= TASK DETAILS =
What lines in the following entries hold the word "numbers"? Copy each one.

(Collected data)
-- ==== Sys2Proof/Laws/Datapath.lean ====
section
/-! SUPPORT. What the datapath operations do (files 41 to 45 of spec/), one lemma or a few each. -/

namespace Sys2Proof.Machine

/-! ### The phase advance -/

theorem phadv_range (c : Cfg) (p d : Int) : 0 ≤ phadv c p d ∧ phadv c p d < 2 ^ c.B :=
  ⟨wrapB_nonneg c _, wrapB_lt c _⟩

theorem two_pow_B_le_int (c : Cfg) : (2 : Int) ^ c.B ≤ 4294967296 := by
  have := two_pow_B_le c
  exact_mod_cast this

/-- The register holds the advanced phase: no bit is lost, `B` being at most 32. -/
theorem advancePhase_toNat (c : Cfg) (p : Word32) (d : Int) :
    ((advancePhase c p d).toNat : Int) = phadv c p.toNat d := by
  have h := phadv_range c p.toNat d
  have := two_pow_B_le_int c
  exact toReg_toNat _ h.1 (by omega)

theorem advancePhase_lt (c : Cfg) (p : Word32) (d : Int) : (advancePhase c p d).toNat < 2 ^ c.B := by
  have h := (phadv_range c p.toNat d).2
  rw [← advancePhase_toNat] at h
  exact_mod_cast h

/-- The advance by an unsigned increment, in natural numbers. -/
theorem advancePhase_nat (c : Cfg) (p : Word32) (d : Nat) :
    (advancePhase c p d).toNat = (p.toNat + d) % 2 ^ c.B := by
  have h := advancePhase_toNat c p d
  rw [phadv, wrapB] at h
  exact_mod_cast h

/-! ### Interpolation -/

/-- Between the two ends, and exactly the first at fraction 0 (42_wavetable_interpolator.md R120). -/
theorem interpolate_between (s0 s1 : Int) (f : Nat) (hf : f < 256) :
    min s0 s1 ≤ interpolate s0 s1 f ∧ interpolate s0 s1 f ≤ max s0 s1 := by
  unfold interpolate sra
  rcases le_total s0 s1 with h | h
  · have h0 : 0 ≤ (s1 - s0) * (f : Int) := by nlinarith
    have h1 : (s1 - s0) * (f : Int) ≤ (s1 - s0) * 256 := by nlinarith
    constructor <;> omega
  · have h0 : (s1 - s0) * (f : Int) ≤ 0 := by nlinarith
    have h1 : (s1 - s0) * 256 ≤ (s1 - s0) * (f : Int) := by nlinarith
    constructor <;> omega

theorem interpolate_zero (s0 s1 : Int) : interpolate s0 s1 0 = s0 := by
  simp [interpolate, sra]

/-- Towards a larger end, a larger fraction gives no smaller value. -/
theorem interpolate_mono (s0 s1 : Int) (f g : Nat) (hs : s0 ≤ s1) (h : f ≤ g) :
    interpolate s0 s1 f ≤ interpolate s0 s1 g := by
  have h' : (s1 - s0) * (f : Int) ≤ (s1 - s0) * g := by
    have : (f : Int) ≤ g := by exact_mod_cast h
    nlinarith
  have := sra_mono _ _ 8 h'
  unfold interpolate; omega

/-! ### WTLOOK -/

theorem waveIndex_eq (c : Cfg) (p : Nat) : waveIndex c p = p / 2 ^ (c.B - c.T) :=
  Nat.shiftRight_eq_div_pow _ _

theorem waveFraction_eq (c : Cfg) (p : Nat) :
    waveFraction c p = p / 2 ^ (c.B - c.T - 8) % 256 := by
  rw [waveFraction, lowBits_eq_mod, Nat.shiftRight_eq_div_pow]; norm_num

theorem waveFraction_lt (c : Cfg) (p : Nat) : waveFraction c p < 256 := by
  rw [waveFraction_eq]; omega

theorem waveIndex_lt (c : Cfg) (p : Nat) (h : p < 2 ^ c.B) : waveIndex c p < 2 ^ c.T := by
  have hT := c.T_add_eight_le_B
  rw [waveIndex_eq, Nat.div_lt_iff_lt_mul (by positivity), ← pow_add]
  rwa [show c.T + (c.B - c.T) = c.B by omega]

theorem waveSuccessor_eq (c : Cfg) (i : Nat) (h : i < 2 ^ c.T) :
    waveSuccessor c i = if i = 2 ^ c.T - 1 then 0 else i + 1 := by
  rw [waveSuccessor, lowBits_eq_mod]
  split
  · rw [show i + 1 = 2 ^ c.T by omega, Nat.mod_self]
  · rw [Nat.mod_eq_of_lt (by omega)]

theorem waveSuccessor_lt (c : Cfg) (i : Nat) : waveSuccessor c i < 2 ^ c.T := by
  rw [waveSuccessor, lowBits_eq_mod]; exact Nat.mod_lt _ (by positivity)

/-- WTLOOK is an s16 in every state, also where a read strays (log 4). -/
theorem wtlook_range (c : Cfg) (n p : Nat) : -32768 ≤ wtlook c n p ∧ wtlook c n p ≤ 32767 := by
  have h0 := readWave_range c (n * 2 ^ c.T + waveIndex c p)
  have h1 := readWave_range c (n * 2 ^ c.T + waveSuccessor c (waveIndex c p))
  have hb := interpolate_between (waveElement c n (waveIndex c p))
    (waveElement c n (waveSuccessor c (waveIndex c p))) _ (waveFraction_lt c p)
  unfold wtlook
  unfold waveElement at *
  omega

/-- At phase 0 WTLOOK is the table's element 0 (R125). -/
theorem wtlook_zero (c : Cfg) (n : Nat) : wtlook c n 0 = waveElement c n 0 := by
  simp [wtlook, waveIndex_eq, waveFraction_eq, interpolate_zero]

/-! ### OUTCONV -/

/-- OUTCONV is a multiple of `2^19` inside the s32 range (R122; 30_encoding.md R81). -/
theorem outconv_range (s : Int) :
    -2147483648 ≤ outconv s ∧ outconv s ≤ 2146959360 ∧ outconv s % 524288 = 0 := by
  have := clamp_spec s (-4096) 4095 (by decide)
  unfold outconv
  omega

theorem toReg_outconv_toInt (s : Int) : (toReg (outconv s)).toInt = outconv s := by
  have := outconv_range s
  exact toReg_toInt _ this.1 (by omega)

theorem toReg_outconv_low (s : Int) : (toReg (outconv s)).toNat % 2 ^ 19 = 0 := by
  have h := outconv_range s
  have h2 := toReg_outconv_toInt s
  rw [BitVec.toInt_eq_toNat_cond] at h2
  split at h2 <;> omega

/-! ### TABSEL -/

theorem carrierOf_eq (c : Cfg) (t : Int) :
    (carrierOf c t : Int) = clamp t 0 (c.N - 2) ∧ carrierOf c t ≤ c.N - 2 := by
  have hN := c.two_le_N
  have := clamp_spec t 0 (c.N - 2) (by omega)
  unfold carrierOf
  omega

/-! ### LFO -/

/-- LFOMAP's index in natural numbers; the clamp acts only on values no register holds (R130). -/
theorem lfoIndex_eq (v : Nat) : lfoIndex v = min ((v * 47 + 32768) / 65536) 47 := by
  unfold lfoIndex clamp sra
  split <;> (try split) <;> omega

theorem lfoIndex_le (v : Nat) : lfoIndex v ≤ 47 := by
  rw [lfoIndex_eq]; omega

theorem trigen_fall (c : Cfg) (p : Nat) (h : p < 2 ^ (c.B - 1)) :
    trigen c p = 4096 - ((p / 2 ^ (c.B - 14) : Nat) : Int) := by
  rw [trigen, if_pos h, Nat.shiftRight_eq_div_pow]

theorem trigen_rise (c : Cfg) (p : Nat) (h : 2 ^ (c.B - 1) ≤ p) :
    trigen c p = -4096 + (((p - 2 ^ (c.B - 1)) / 2 ^ (c.B - 14) : Nat) : Int) := by
  rw [trigen, if_neg (by omega), Nat.shiftRight_eq_div_pow]

/-- Half a cycle is `8192` output steps of `2^(B-14)` phase values (43_lfo_subsystem.md R132). -/
theorem half_cycle (c : Cfg) :
    2 ^ (c.B - 1) = 8192 * 2 ^ (c.B - 14) ∧ 2 ^ c.B = 2 * 2 ^ (c.B - 1) ∧
      2 ^ (c.B - 2) = 4096 * 2 ^ (c.B - 14) ∧ 0 < 2 ^ (c.B - 14) := by
  have hB := c.fourteen_le_B
  refine ⟨?_, ?_, ?_, by positivity⟩
  · rw [show c.B - 1 = 13 + (c.B - 14) by omega, pow_add]; norm_num
  · rw [← pow_succ', show c.B - 1 + 1 = c.B by omega]
  · rw [show c.B - 2 = 12 + (c.B - 14) by omega, pow_add]; norm_num

theorem trigen_range (c : Cfg) (p : Nat) (h : p < 2 ^ c.B) :
    -4096 ≤ trigen c p ∧ trigen c p ≤ 4096 := by
  obtain ⟨h1, h2, -, h3⟩ := half_cycle c
  rcases lt_or_ge p (2 ^ (c.B - 1)) with hp | hp
  · have : p / 2 ^ (c.B - 14) < 8192 := (Nat.div_lt_iff_lt_mul h3).2 (by omega)
    rw [trigen_fall c p hp]
    generalize p / 2 ^ (c.B - 14) = q at *
    omega
  · have : (p - 2 ^ (c.B - 1)) / 2 ^ (c.B - 14) < 8192 := (Nat.div_lt_iff_lt_mul h3).2 (by omega)
    rw [trigen_rise c p hp]
    generalize (p - 2 ^ (c.B - 1)) / 2 ^ (c.B - 14) = q at *
    omega

/-! ### SOFTCLIP -/

theorem clip_fraction_lt (mag n : Nat) : lowBits (mag >>> n) 8 < 256 := by
  rw [lowBits_eq_mod]; exact Nat.mod_lt _ (by decide)

/-- Inside a segment, between its two ends (44_soft_clip_limiter.md R140). -/
theorem clipMagnitude_segment (c : Cfg) (mag : Nat) (h : mag >>> c.S < c.K - 1) :
    readClip c (mag >>> c.S) ≤ clipMagnitude c mag ∧
      clipMagnitude c mag ≤ readClip c (mag >>> c.S + 1) := by
  rw [clipMagnitude, if_neg (by omega)]
  have hf := clip_fraction_lt mag (c.S - 8)
  generalize mag >>> c.S = j at *
  have hm := readClip_mono c j (j + 1) (by omega) (by omega)
  have := interpolate_between (readClip c j) (readClip c (j + 1)) _ hf
  omega

theorem clipMagnitude_top (c : Cfg) (mag : Nat) (h : c.K - 1 ≤ mag >>> c.S) :
    clipMagnitude c mag = readClip c (c.K - 1) := by
  rw [clipMagnitude, if_pos h]

theorem clipMagnitude_range (c : Cfg) (mag : Nat) :
    0 ≤ clipMagnitude c mag ∧ clipMagnitude c mag ≤ readClip c (c.K - 1) := by
  have hK := c.two_le_K
  rcases lt_or_ge (mag >>> c.S) (c.K - 1) with h | h
  · have h1 := clipMagnitude_segment c mag h
    generalize mag >>> c.S = j at *
    have h2 := (readClip_range c j (by omega)).1
    have h3 := readClip_mono c (j + 1) (c.K - 1) (by omega) (by omega)
    omega
  · rw [clipMagnitude_top c mag h]
    exact ⟨(readClip_range c _ (by omega)).1, le_refl _⟩

theorem clipMagnitude_zero (c : Cfg) : clipMagnitude c 0 = 0 := by
  have hK := c.two_le_K
  have hf : lowBits (0 >>> (c.S - 8)) 8 = 0 := by simp [lowBits_eq_mod]
  rw [clipMagnitude, if_neg (by simp; omega), hf, interpolate_zero]
  simp [readClip_zero]

theorem softclip_of_nonneg (c : Cfg) (x : Int) (h : 0 ≤ x) :
    softclip c x = clipMagnitude c x.natAbs := by
  rw [softclip, if_neg (by omega)]

theorem softclip_of_neg (c : Cfg) (x : Int) (h : x < 0) :
    softclip c x = -clipMagnitude c x.natAbs := by
  rw [softclip, if_pos h]

/-! ### Setup operations -/

/-- PITCHCORE fits s32 (45_sample_pipeline.md R151). -/
theorem pitchcore_range (h : Word16) :
    -96468992 ≤ pitchcore (operandPitch h) ∧ pitchcore (operandPitch h) ≤ 261439488 := by
  have := h.isLt
  unfold pitchcore truncdiv operandPitch zext
  generalize h.toNat = n at *
  constructor <;> (split <;> omega)

/-- ROUTE's value is at least 1 and at most `ROUTE_MIN + ROUTE_SPAN` (R153). -/
theorem routeValue_range (c : Cfg) (shape : Nat) (h : shape ≤ 65536) :
    1 ≤ routeValue c shape ∧ routeValue c shape ≤ c.routeMin + c.routeSpan ∧
      routeValue c shape ≤ 2147483647 := by
  have h1 := c.one_le_routeMin
  have h2 := c.route_le
  have h3 : shape * c.routeSpan ≤ 65536 * c.routeSpan := Nat.mul_le_mul_right _ h
  rw [routeValue, Nat.shiftRight_eq_div_pow]
  omega

theorem routeValue_eq (c : Cfg) (shape : Nat) :
    routeValue c shape = c.routeMin + shape * c.routeSpan / 65536 := by
  rw [routeValue, Nat.shiftRight_eq_div_pow]

/-- MODDELTA fits s32 (40_numeric_layer.md R102). -/
theorem moddelta_range (y m : Int) (n : Nat) :
    -2147483648 ≤ moddelta y m n ∧ moddelta y m n ≤ 2147483647 := by
  unfold moddelta
  split
  · omega
  · have h1 := BitVec.le_toInt (toReg (y - m))
    have h2 := BitVec.toInt_lt (x := toReg (y - m))
    rw [wrap32s_eq_toReg, truncdiv]
    generalize (toReg (y - m)).toInt = v at *
    have hn : (1 : Int) ≤ n := by omega
    split
    · have := Int.ediv_le_self n (by assumption : 0 ≤ v)
      have := Int.ediv_nonneg (by assumption : 0 ≤ v) (by omega : (0 : Int) ≤ n)
      omega
    · have := Int.ediv_le_self n (by omega : 0 ≤ -v)
      have := Int.ediv_nonneg (by omega : 0 ≤ -v) (by omega : (0 : Int) ≤ n)
      omega

end Sys2Proof.Machine
end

= REPLY =
/-- The advance by an unsigned increment, in natural numbers. -/
/-- LFOMAP's index in natural numbers; the clamp acts only on values no register holds (R130). -/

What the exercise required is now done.